■ **Problem statement**
In the records below, find the line with "record update. -/"; retype that line and all the following lines through the end, exactly, and add nothing.
Records for this exercise: Begin
-- ==== Sys2Proof/Laws/State.lean ====
section
/-! SUPPORT. One lemma per field per update of State, so that no later proof unfolds a record update. -/

namespace Sys2Proof.Machine

variable (s : State)

/-! ## State.setErr -/

@[simp] theorem State.setErr_params (e : ErrCode) : (s.setErr e).params = s.params := rfl
@[simp] theorem State.setErr_inputs (e : ErrCode) : (s.setErr e).inputs = s.inputs := rfl
@[simp] theorem State.setErr_linkFaultAt (e : ErrCode) : (s.setErr e).linkFaultAt = s.linkFaultAt := rfl
@[simp] theorem State.setErr_pending (e : ErrCode) : (s.setErr e).pending = s.pending := rfl
@[simp] theorem State.setErr_arg0 (e : ErrCode) : (s.setErr e).arg0 = s.arg0 := rfl
@[simp] theorem State.setErr_arg1 (e : ErrCode) : (s.setErr e).arg1 = s.arg1 := rfl
@[simp] theorem State.setErr_arg2 (e : ErrCode) : (s.setErr e).arg2 = s.arg2 := rfl
@[simp] theorem State.setErr_result0 (e : ErrCode) : (s.setErr e).result0 = s.result0 := rfl
@[simp] theorem State.setErr_result1 (e : ErrCode) : (s.setErr e).result1 = s.result1 := rfl
@[simp] theorem State.setErr_result2 (e : ErrCode) : (s.setErr e).result2 = s.result2 := rfl
@[simp] theorem State.setErr_err (e : ErrCode) : (s.setErr e).err = e := rfl
@[simp] theorem State.setErr_timing (e : ErrCode) : (s.setErr e).timing = s.timing := rfl
@[simp] theorem State.setErr_lines (e : ErrCode) : (s.setErr e).lines = s.lines := rfl
@[simp] theorem State.setErr_shadow (e : ErrCode) : (s.setErr e).shadow = s.shadow := rfl
@[simp] theorem State.setErr_stream (e : ErrCode) : (s.setErr e).stream = s.stream := rfl
@[simp] theorem State.setErr_channel (e : ErrCode) : (s.setErr e).channel = s.channel := rfl
@[simp] theorem State.setErr_unknown (e : ErrCode) : (s.setErr e).unknown = s.unknown := rfl
@[simp] theorem State.setErr_modelFault (e : ErrCode) : (s.setErr e).modelFault = s.modelFault := rfl
@[simp] theorem State.setErr_trace (e : ErrCode) : (s.setErr e).trace = s.trace := rfl
@[simp] theorem State.setErr_rdata (e : ErrCode) : (s.setErr e).rdata = s.rdata := rfl
@[simp] theorem State.setErr_freeCount (e : ErrCode) : (s.setErr e).freeCount = s.freeCount := rfl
Records for this exercise: End
■ **Answer below**
/-! SUPPORT. One lemma per field per update of State, so that no later proof unfolds a record update. -/

namespace Sys2Proof.Machine

variable (s : State)

/-! ## State.setErr -/

@[simp] theorem State.setErr_params (e : ErrCode) : (s.setErr e).params = s.params := rfl
@[simp] theorem State.setErr_inputs (e : ErrCode) : (s.setErr e).inputs = s.inputs := rfl
@[simp] theorem State.setErr_linkFaultAt (e : ErrCode) : (s.setErr e).linkFaultAt = s.linkFaultAt := rfl
@[simp] theorem State.setErr_pending (e : ErrCode) : (s.setErr e).pending = s.pending := rfl
@[simp] theorem State.setErr_arg0 (e : ErrCode) : (s.setErr e).arg0 = s.arg0 := rfl
@[simp] theorem State.setErr_arg1 (e : ErrCode) : (s.setErr e).arg1 = s.arg1 := rfl
@[simp] theorem State.setErr_arg2 (e : ErrCode) : (s.setErr e).arg2 = s.arg2 := rfl
@[simp] theorem State.setErr_result0 (e : ErrCode) : (s.setErr e).result0 = s.result0 := rfl
@[simp] theorem State.setErr_result1 (e : ErrCode) : (s.setErr e).result1 = s.result1 := rfl
@[simp] theorem State.setErr_result2 (e : ErrCode) : (s.setErr e).result2 = s.result2 := rfl
@[simp] theorem State.setErr_err (e : ErrCode) : (s.setErr e).err = e := rfl
@[simp] theorem State.setErr_timing (e : ErrCode) : (s.setErr e).timing = s.timing := rfl
@[simp] theorem State.setErr_lines (e : ErrCode) : (s.setErr e).lines = s.lines := rfl
@[simp] theorem State.setErr_shadow (e : ErrCode) : (s.setErr e).shadow = s.shadow := rfl
@[simp] theorem State.setErr_stream (e : ErrCode) : (s.setErr e).stream = s.stream := rfl
@[simp] theorem State.setErr_channel (e : ErrCode) : (s.setErr e).channel = s.channel := rfl
@[simp] theorem State.setErr_unknown (e : ErrCode) : (s.setErr e).unknown = s.unknown := rfl
@[simp] theorem State.setErr_modelFault (e : ErrCode) : (s.setErr e).modelFault = s.modelFault := rfl
@[simp] theorem State.setErr_trace (e : ErrCode) : (s.setErr e).trace = s.trace := rfl
@[simp] theorem State.setErr_rdata (e : ErrCode) : (s.setErr e).rdata = s.rdata := rfl
@[simp] theorem State.setErr_freeCount (e : ErrCode) : (s.setErr e).freeCount = s.freeCount := rfl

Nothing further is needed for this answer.